Following the initial novelty of making music on a phone, we're now slightly jaded. We want 'serious' features like effects, quantisation, timestretching, automation, mixing, MIDI and straight-up good sounds.
BeatMaker 2 offers all of these, providing a sequencer, two types of instrument (a drum machine and a sample-based synth with a large and varied preset bank) and a mixer. Sounds can be recorded in from the mic or pulled from your iTunes library; swing can be added; the mixer looks great; tracks/MIDI can be uploaded direct to SoundCloud or exported; and you can swap audio pasteboard clips to and from iOS. And that's just for starters.
BeatMaker 2 is going squarely up against the superb NanoStudio, but it's hard to say if one eclipses the other. For example, NanoStudio offers up a true synthesiser with sample playback to boot, while BeatMaker has only a (well spec'd) sampler. But then BeatMaker doesn't restrict the number of instrument tracks available - it's limited only by your hardware.

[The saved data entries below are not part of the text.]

-- ==== Sys2Proof/Proofs/ProgramLoad.lean ====
section
/-! PROOFS. The interface of the executor: which programs `load_program` installs, that SYN's program is one of them,
and the reload of F2; `enable` and `push_parameter` (spec/42_orchestrator.md section 3, spec/30_encoding.md section 4). -/

namespace Sys2Proof.Machine

variable {s : State} {q : Params}

/-! ### The checks of R99 -/

/-- A word stands in a program of length `len` when it is an instruction whose target, if it has one, is below `len`
(R99). -/
theorem wordAllowed_iff {len : Nat} {w : Word} :
    wordAllowed q len w = true ↔
      ∃ i, q.instrOf w = some i ∧ ∀ c target, i = .jnz c target → target.toNat < len := by
  unfold wordAllowed
  cases hi : q.instrOf w with
  | none => simp
  | some i => cases i <;> simp

/-- Settles O17: the checks pass exactly on the well-formed programs, and a load that passes them is `install`. -/
theorem loadProgramChecksAndInstalls : Obligations.LoadProgramChecksAndInstalls := by
  intro s p wellFormed hwf
  have hok : p.offence s.params = none ↔ wellFormed := by
    simp only [offence_none, hwf, wordAllowed_iff, instrOf_eq_some, and_assoc]
    tauto
  obtain ⟨hen, e⟩ | ⟨hen, o, ho, e⟩ | ⟨hen, ho, e⟩ := loadProgram_cases s p
  · exact ⟨fun _ => e, fun h => absurd (hen.symm.trans h) nofun, fun h => absurd (hen.symm.trans h) nofun⟩
  · refine ⟨fun h => absurd (hen.symm.trans h) nofun, fun _ _ => ⟨o, e⟩, fun _ h => ?_⟩
    exact absurd (ho.symm.trans (hok.2 h)) nofun
  · refine ⟨fun h => absurd (hen.symm.trans h) nofun, fun _ h => absurd (hok.1 ho) h, fun _ _ => ?_⟩
    exact ⟨p.image s.params.loadOffset, fun k hk => image_getElem p s.params.loadOffset k hk, e⟩

/-! ### `enable` and `push_parameter` -/

/-- Settles O19, by what `enable` can answer. -/
theorem enableWritesEnOnly : Obligations.EnableWritesEnOnly := by
  intro s b
  obtain ⟨rfl, hl, e⟩ | ⟨hl, e⟩ := enable_cases s b
  · exact ⟨fun _ _ => e, fun h => absurd (h.resolve_left nofun) (by simp [hl])⟩
  · exact ⟨fun hb h => absurd (hl hb) (by simp [h]), fun _ => e⟩

/-- Settles O20, by what `push_parameter` can do. -/
theorem pushParameterQueuesOrHolds : Obligations.PushParameterQueuesOrHolds := by
  intro s v
  obtain ⟨hfull, e⟩ | ⟨hroom, e⟩ := pushParameter_cases s v
  · exact ⟨fun _ => e, fun h => absurd h hfull.not_gt⟩
  · exact ⟨fun h => absurd hroom h.not_gt, fun _ => e⟩

/-! ### SYN's program passes the checks -/

/-- Every instruction of SYN's program fits an executor that SYN accepted the input for (R155, R157): its pins exist,
its immediates have IMM_W bits, and its targets are slots. -/
theorem instrs_fit (hroom : q.runsSynth = true) {x : SynthInput} (hpins : x.pinFault q = none)
    (hinput : x.inputFault q = none) (hppc : 0 < x.ppc) {i : Instr} (hi : i ∈ x.instrs q) : i.fits q = true := by
  obtain ⟨hv, hh, hk, -, hlines⟩ := (pinFault_none ..).1 hpins
  obtain ⟨hbits, -, himm⟩ := (inputFault_none ..).1 hinput
  obtain ⟨-, hctr, hslots⟩ := (runsSynth_iff q).1 hroom
  have hmargin : x.borderPx < 2 ^ q.immW := (Nat.le_mul_of_pos_right _ hppc).trans_lt himm
  have hcounter (c : Counter) : c.fits q = true := by cases c <;> simp [Counter.fits, Counter.isC1, hctr]
  have hwait (level : Bool) {pin : Nat} (h : pin < q.nPins) :
      (Instr.wait level (BitVec.ofNat 5 pin)).fits q = true := by
    simpa [Instr.fits] using (Nat.mod_le ..).trans_lt h
  have hsetc {n : Nat} (h : n < 2 ^ q.immW) : (Instr.setc .c1 (BitVec.ofNat 11 n)).fits q = true := by
    simpa [Instr.fits, hcounter, Params.immMax] using (Nat.mod_le ..).trans (Nat.le_sub_one_of_lt h)
  have hlatch : (Instr.latch .c0).fits q = true := hcounter .c0
  have hjnz (c : Counter) {target : Slot} (h : target.toNat < 17) : (Instr.jnz c target).fits q = true := by
    simpa [Instr.fits, hcounter] using h.trans_le ((Nat.le_add_right ..).trans hslots)
  have hshin : (shinOf (BitVec.ofNat 5 x.dataPinBase) x.dataBits).fits q = true :=
    fits_shinOf hbits (by rw [BitVec.toNat_ofNat]; omega)
  revert i
  simp [SynthInput.instrs, hwait, hsetc, hlatch, hjnz, hshin, hv, hh, hk, himm, hmargin]

/-- A jump of SYN's program goes back (R156). -/
theorem SynthSlot.target_le {x : SynthInput} {k : Nat} {i : Instr} (h : SynthSlot x k i) {c : Counter} {target : Slot}
    (hi : i = .jnz c target) : target.toNat ≤ k := by
  cases h with
  | jnz c' target' hback hk =>
    obtain ⟨-, rfl⟩ := Instr.jnz.inj hi
    exact hback
  | shin base hk =>
    unfold shinOf at hi
    split_ifs at hi
  | _ => exact nomatch hi

/-- SYN's program wraps from slot 16 to slot 6 (R156). -/
theorem SessionSound.held_wrap {d : Session} (h : SessionSound q d) : d.held.wrapTarget = 6 ∧ d.held.wrapTop = 16 := by
  obtain ⟨-, -, hheld⟩ := synth_eq_ok h.held
  rw [hheld]
  exact ⟨rfl, rfl⟩

/-- The program of sound records passes the checks of R99 on every executor it fits (R157, log 9). -/
theorem SessionSound.offence_held {d : Session} (h : SessionSound q d) (hq : q.admitted = true)
    (hroom : q.runsSynth = true) : d.held.offence q = none := by
  obtain ⟨hpins, hinput, hheld⟩ := synth_eq_ok h.held
  obtain ⟨-, -, hn, -⟩ := (admitted_iff q).1 hq
  obtain ⟨hw, -, hslots⟩ := (runsSynth_iff q).1 hroom
  have hlength : d.held.prog.length = 17 := by rw [hheld]; rfl
  have hppc : 0 < d.synthInput.ppc := by
    show 0 < d.mode.ppc
    rw [h.ppc]
    obtain e | e | e := mem_dataWidths.1 h.width <;> rw [e] <;> decide
  have hrange : shinInRange (BitVec.ofNat 5 d.config.dataPinBase.toNat) d.config.dataBits.toNat = true := by
    rw [BitVec.ofNat_toNat, BitVec.setWidth_eq]
    have := h.dataPins
    exact decide_eq_true (by omega)
  refine (offence_none ..).2 ⟨fun w hword => wordAllowed_iff.2 ?_, by omega, by omega, ?_⟩
  · obtain ⟨i, hi, rfl⟩ : ∃ i ∈ d.synthInput.instrs q, encode i = w := by simpa [hheld] using hword
    have hdecode := decodeInvertsEncode i (instrs_wf q h.width hrange hi)
    have hfits := instrs_fit hroom hpins hinput hppc hi
    refine ⟨i, (instrOf_eq_some ..).2 ⟨hdecode, by rw [hw]; exact (encode i).isLt, hfits⟩, ?_⟩
    intro c target hjnz
    obtain ⟨k, hk, hget⟩ := List.mem_iff_getElem.1 hi
    have hback := (synthSlot_of_getElem? q _ (List.getElem?_eq_some_iff.2 ⟨hk, hget⟩)).target_le hjnz
    have hk : k < 17 := hk
    omega
  · obtain ⟨htarget, htop⟩ := h.held_wrap
    omega

/-! ### The reload of F2 -/

/-- F2 on sound records is `install` of their program (R185). -/
theorem fcoStep_f2_installs {d : Session} (a b : Bool) (hp : s.phase = .f2) (hen : s.en = false)
    (hd : s.session = some d) (hsound : SessionSound s.params d) (hq : s.params.admitted = true)
    (hroom : s.params.runsSynth = true) : s.fcoStep a b = .next { s.install d.held with phase := .f3 } := by
  have hload : s.loadProgram d.held = .ok (s.install d.held) := by
    simp [State.loadProgram, hen, hsound.offence_held hq hroom]
  simp only [State.fcoStep, hp, hd, hload, State.orFault]

/-- Settles O32: SYN's program passes the checks, so that F2 is its load. -/
theorem reloadMakesTpxFresh : Obligations.ReloadMakesTpxFresh := by
  intro s d a b hq hm hp hen hd hsound hroom
  obtain ⟨htarget, htop⟩ := hsound.held_wrap
  rw [step_fco hq hm, fcoStep_f2_installs (s := s.consume) a b hp hen hd hsound hq hroom]
  simp [State.install, State.consume, htarget, htop]

/-- Settles O55: F2 is the load of SYN's program, which establishes the invariant. -/
theorem reloadEstablishesCapture : Obligations.ReloadEstablishesCapture := by
  intro s t d a b hd hsound hen hroom hoffset hm hp e
  obtain ⟨hq, -⟩ := step_next e
  obtain rfl := next_inj.1 (((step_fco hq hm).trans
    (fcoStep_f2_installs (s := s.consume) a b hp hen hd hsound hq hroom)).symm.trans e)
  exact (CaptureInv.ofInstall (s := s.consume) hq hroom hd hsound hoffset).setPhase _

end Sys2Proof.Machine
end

BeatMaker also trumps NanoStudio's two fixed (but fairly flexible) effects per instrument, with your choice of any three out of a roster of ten. But the interfaces are generic slider-based affairs, which doesn't inspire creativity or excitement, whereas NanoStudio's have a characterful 'custom built' aesthetic and entice you to twiddle their knobs.
BeatMaker 2 isn't perfect. It doesn't replace your proper studio and we did experience a few quite irritating hang-ups and glitches (which we hope are ironed out soon). However, you can certainly have plenty of fun with it and create some very pro-sounding results.